Such a flickering candle (to take a New Testament example), was the cowardly Apostle Peter, as he is seen skulking with uneasy step, in a momentous hour, within the vestibule of the high-priest's palace. Peter, indeed, was an illustration of the bruised reed and flickering candle in one. In his case, too, it was not the gradual wasting and expiring of the flame — but rather its threatened swift extinction — about to be quenched in sudden darkness. It is a terrible collapse of loud profession and parade of courage! He has deserted his Master in the hour He most needed his sympathy and presence and loyal fidelity. The proud vessel of yesterday, bounding with full sail under favoring breezes — lies today, seemingly an abandoned, dismantled hulk on the rocks! But is that vessel hopelessly to be broken up, and its fragments scattered over the trough of the ocean? Is there no tide of love that will once more set it floating on the waters? Is that flickering candle to burn itself out in darkness and despair? Has the vital spark really fled and left nothing save the sickening fumes — the memories of apostasy, the breach of plighted faith and sworn discipleship — with the deep aggravation of oaths and curses? Are there no words of forgiving tenderness that are yet to fan the "flickering candle" into its old flame, transform weakness — into strength; cowardice — into heroic devotion?
Yes! "Go your way, tell His disciples — and Peter," was the message of personal kindness and mercy. 'Go and tell the most traitorous of these disciples — the candle that has burnt most feebly, that I am to come again and fan it into deathless consecration!' And so it was.
When the faithless disciple and the faithful Master confronted one another, face to face, at the Lake of Tiberias, and when the fire of coals was kindled on the shore (fit emblem of the better rekindling of apparently smothered and extinguished life and love), see how the tenderest of rebukes ever uttered to the erring — brought tears to the eye — and burning confessions, thrice repeated, to the lip.

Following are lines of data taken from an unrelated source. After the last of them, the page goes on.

@[simp] theorem State.dropLaunch_mem (s : State) (l : Nat) : (s.dropLaunch l).mem = s.mem := rfl
@[simp] theorem State.dropLaunch_poison (s : State) (l : Nat) : (s.dropLaunch l).poison = s.poison := rfl
@[simp] theorem State.dropLaunch_threads (s : State) (l : Nat) : (s.dropLaunch l).threads = s.threads := rfl
@[simp] theorem State.dropLaunch_cores (s : State) (l : Nat) : (s.dropLaunch l).cores = s.cores := rfl
@[simp] theorem State.dropLaunch_quires (s : State) (l : Nat) : (s.dropLaunch l).quires = s.quires := rfl
@[simp] theorem State.dropLaunch_ctxs (s : State) (l : Nat) : (s.dropLaunch l).ctxs = s.ctxs := rfl
@[simp] theorem State.dropLaunch_nextLaunch (s : State) (l : Nat) : (s.dropLaunch l).nextLaunch = s.nextLaunch := rfl
@[simp] theorem State.dropLaunch_lastServed (s : State) (l : Nat) : (s.dropLaunch l).lastServed = s.lastServed := rfl
@[simp] theorem State.dropLaunch_mails (s : State) (l : Nat) : (s.dropLaunch l).mails = s.mails := rfl
@[simp] theorem State.dropLaunch_net (s : State) (l : Nat) : (s.dropLaunch l).net = s.net := rfl
@[simp] theorem State.dropLaunch_tlbs (s : State) (l : Nat) : (s.dropLaunch l).tlbs = s.tlbs := rfl
@[simp] theorem State.dropLaunch_collations (s : State) (l : Nat) : (s.dropLaunch l).collations = s.collations := rfl
@[simp] theorem State.dropLaunch_regions (s : State) (l : Nat) : (s.dropLaunch l).regions = s.regions := rfl
@[simp] theorem State.dropLaunch_ftiles (s : State) (l : Nat) : (s.dropLaunch l).ftiles = s.ftiles := rfl
@[simp] theorem State.dropLaunch_arrays (s : State) (l : Nat) : (s.dropLaunch l).arrays = s.arrays := rfl
@[simp] theorem State.dropLaunch_seqs (s : State) (l : Nat) : (s.dropLaunch l).seqs = s.seqs := rfl
@[simp] theorem State.dropLaunch_units (s : State) (l : Nat) : (s.dropLaunch l).units = s.units := rfl
@[simp] theorem State.dropLaunch_grains (s : State) (l : Nat) : (s.dropLaunch l).grains = s.grains := rfl
@[simp] theorem State.dropLaunch_enqueues (s : State) (l : Nat) : (s.dropLaunch l).enqueues = s.enqueues := rfl
@[simp] theorem State.dropLaunch_callbacks (s : State) (l : Nat) : (s.dropLaunch l).callbacks = s.callbacks := rfl
@[simp] theorem State.dropLaunch_returns (s : State) (l : Nat) : (s.dropLaunch l).returns = s.returns := rfl
@[simp] theorem State.dropLaunch_freeAtStart (s : State) (l : Nat) : (s.dropLaunch l).freeAtStart = s.freeAtStart := rfl
@[simp] theorem State.dropLaunch_arrivals (s : State) (l : Nat) : (s.dropLaunch l).arrivals = s.arrivals := rfl
@[simp] theorem State.dropLaunch_saved (s : State) (l : Nat) : (s.dropLaunch l).saved = s.saved := rfl
@[simp] theorem State.dropLaunch_mailbox (s : State) (l : Nat) : (s.dropLaunch l).mailbox = s.mailbox := rfl
@[simp] theorem State.dropLaunch_dev (s : State) (l : Nat) : (s.dropLaunch l).dev = s.dev := rfl
@[simp] theorem State.dropLaunch_cycle (s : State) (l : Nat) : (s.dropLaunch l).cycle = s.cycle := rfl
@[simp] theorem State.dropLaunch_time (s : State) (l : Nat) : (s.dropLaunch l).time = s.time := rfl
@[simp] theorem State.dropLaunch_cur (s : State) (l : Nat) : (s.dropLaunch l).cur = s.cur := rfl
@[simp] theorem State.dropLaunch_agenda (s : State) (l : Nat) : (s.dropLaunch l).agenda = s.agenda := rfl
@[simp] theorem State.dropLaunch_free (s : State) (l : Nat) : (s.dropLaunch l).free = s.free := rfl
@[simp] theorem State.dropLaunch_monitors (s : State) (l : Nat) : (s.dropLaunch l).monitors = s.monitors := rfl
@[simp] theorem State.dropLaunch_turned (s : State) (l : Nat) : (s.dropLaunch l).turned = s.turned := rfl
@[simp] theorem State.dropLaunch_hostData (s : State) (l : Nat) : (s.dropLaunch l).hostData = s.hostData := rfl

The slumbering ashes of an unquenched and unquenchable devotion awoke. The flickering candle burst into a fervent flame; and from the path of duty and of suffering which he manfully trod in response to the call "Follow Me," there was, from that day onwards, no deflection!
Jesus Christ is the same yesterday and today and forever; and for all who feel, in their own case, the accuracy of the figure "flickering candle," He has words of encouragement and heart-cheer. Listen to the voice which addressed Peter by the lake-side of Gennesaret, as it was heard, yet a few years later, from the Throne of Glory, admonishing one of the Asiatic churches and its individual members.

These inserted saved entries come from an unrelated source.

theorem atWMin (d : SReg) (a : SReg) (b : SReg) (sem : Sem) (scope : Scope) : Statement (.atWMin d a b sem scope) := by
  have key : ∀ w, w = 49 + 5 * 536870912 + d.val * 128 + a.val * 8192 + b.val * 524288 + sem.code * 33554432 + scope.code * 134217728 →
      w < 2 ^ 32 ∧ decodeOp w = .ok (.atWMin d a b sem scope) := by
    intro w hw
    obtain ⟨hl, ho, hf, f0, f1, f2, f3, f4⟩ := shape16 (op := 49) (fn := 5) (by decide) (by decide) d.isLt a.isLt b.isLt (sem_lt sem) (scope_lt scope) hw
    refine ⟨hl, op_of ho ?_⟩
    refine atw_of hf ?_
    show (Except.ok (Instr.atWMin (sreg w 7) (sreg w 13) (sreg w 19) (Sem.ofCode (fld w 25 2)) (Scope.ofCode (fld w 27 2)))) = _
    rw [sreg_of f0, sreg_of f1, sreg_of f2, sem_of f3, scope_of f4]
  exact fun _ _ => key _ rfl

theorem atWMax (d : SReg) (a : SReg) (b : SReg) (sem : Sem) (scope : Scope) : Statement (.atWMax d a b sem scope) := by
  have key : ∀ w, w = 49 + 6 * 536870912 + d.val * 128 + a.val * 8192 + b.val * 524288 + sem.code * 33554432 + scope.code * 134217728 →
      w < 2 ^ 32 ∧ decodeOp w = .ok (.atWMax d a b sem scope) := by
    intro w hw
    obtain ⟨hl, ho, hf, f0, f1, f2, f3, f4⟩ := shape16 (op := 49) (fn := 6) (by decide) (by decide) d.isLt a.isLt b.isLt (sem_lt sem) (scope_lt scope) hw
    refine ⟨hl, op_of ho ?_⟩
    refine atw_of hf ?_
    show (Except.ok (Instr.atWMax (sreg w 7) (sreg w 13) (sreg w 19) (Sem.ofCode (fld w 25 2)) (Scope.ofCode (fld w 27 2)))) = _
    rw [sreg_of f0, sreg_of f1, sreg_of f2, sem_of f3, scope_of f4]
  exact fun _ _ => key _ rfl

theorem atWFadd (d : SReg) (a : SReg) (b : SReg) (sem : Sem) (scope : Scope) : Statement (.atWFadd d a b sem scope) := by
  have key : ∀ w, w = 49 + 7 * 536870912 + d.val * 128 + a.val * 8192 + b.val * 524288 + sem.code * 33554432 + scope.code * 134217728 →
      w < 2 ^ 32 ∧ decodeOp w = .ok (.atWFadd d a b sem scope) := by
    intro w hw
    obtain ⟨hl, ho, hf, f0, f1, f2, f3, f4⟩ := shape16 (op := 49) (fn := 7) (by decide) (by decide) d.isLt a.isLt b.isLt (sem_lt sem) (scope_lt scope) hw
    refine ⟨hl, op_of ho ?_⟩
    refine atw_of hf ?_
    show (Except.ok (Instr.atWFadd (sreg w 7) (sreg w 13) (sreg w 19) (Sem.ofCode (fld w 25 2)) (Scope.ofCode (fld w 27 2)))) = _
    rw [sreg_of f0, sreg_of f1, sreg_of f2, sem_of f3, scope_of f4]
  exact fun _ _ => key _ rfl

theorem atNMinn (d : SReg) (a : SReg) (b : SReg) (sem : Sem) (scope : Scope) : Statement (.atNMinn d a b sem scope) := by
  have key : ∀ w, w = 50 + 0 * 536870912 + d.val * 128 + a.val * 8192 + b.val * 524288 + sem.code * 33554432 + scope.code * 134217728 →
      w < 2 ^ 32 ∧ decodeOp w = .ok (.atNMinn d a b sem scope) := by
    intro w hw
    obtain ⟨hl, ho, hf, f0, f1, f2, f3, f4⟩ := shape16 (op := 50) (fn := 0) (by decide) (by decide) d.isLt a.isLt b.isLt (sem_lt sem) (scope_lt scope) hw
    refine ⟨hl, op_of ho ?_⟩
    refine atn_of hf ?_
    show (Except.ok (Instr.atNMinn (sreg w 7) (sreg w 13) (sreg w 19) (Sem.ofCode (fld w 25 2)) (Scope.ofCode (fld w 27 2)))) = _
    rw [sreg_of f0, sreg_of f1, sreg_of f2, sem_of f3, scope_of f4]
  exact fun _ _ => key _ rfl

That church had become lukewarm, backsliding, lethargic, apostate. It is described, not by His inspired servant — but by His own lips of Omniscience — (seen by Him who walks in the midst of the golden candlesticks, and "whose eyes are as a flame of fire") — as having "a name that you live and are dead" (Revelation 3:1). What is His verdict and deliverance on those thus trembling on the verge of a confirmed apostasy — apparently dead while they live? Is it, 'Bury the dead out of my sight! Cast the bruised reed away! Quench and extinguish that flickering candle, which is only rising like defiled incense from my holy altar, and polluting my holy courts!' No! "Be watchful, and strengthen the things which remain, which are ready to die" (verse 2).
BACKSLIDER! whatever may have been the cause of present alienation from the "God of your life" — do not surrender yourself to an unwarranted despondency. The cry of the truant wanderer from the fold, as it mourns its estrangement and longs for return — will not be unheard by the Shepherd of souls. The wail of the disconsolate spouse, rising as it does from the depths of a yet devoted heart, will not fail to reach the ear of the loved and lost One she seeks: "Tell me, O You whom my soul loves, where You feed, where You make Your flock to rest at noon? For why should I be as one who turns aside by the flocks of Your companions?" (Song of Solomon 1:7).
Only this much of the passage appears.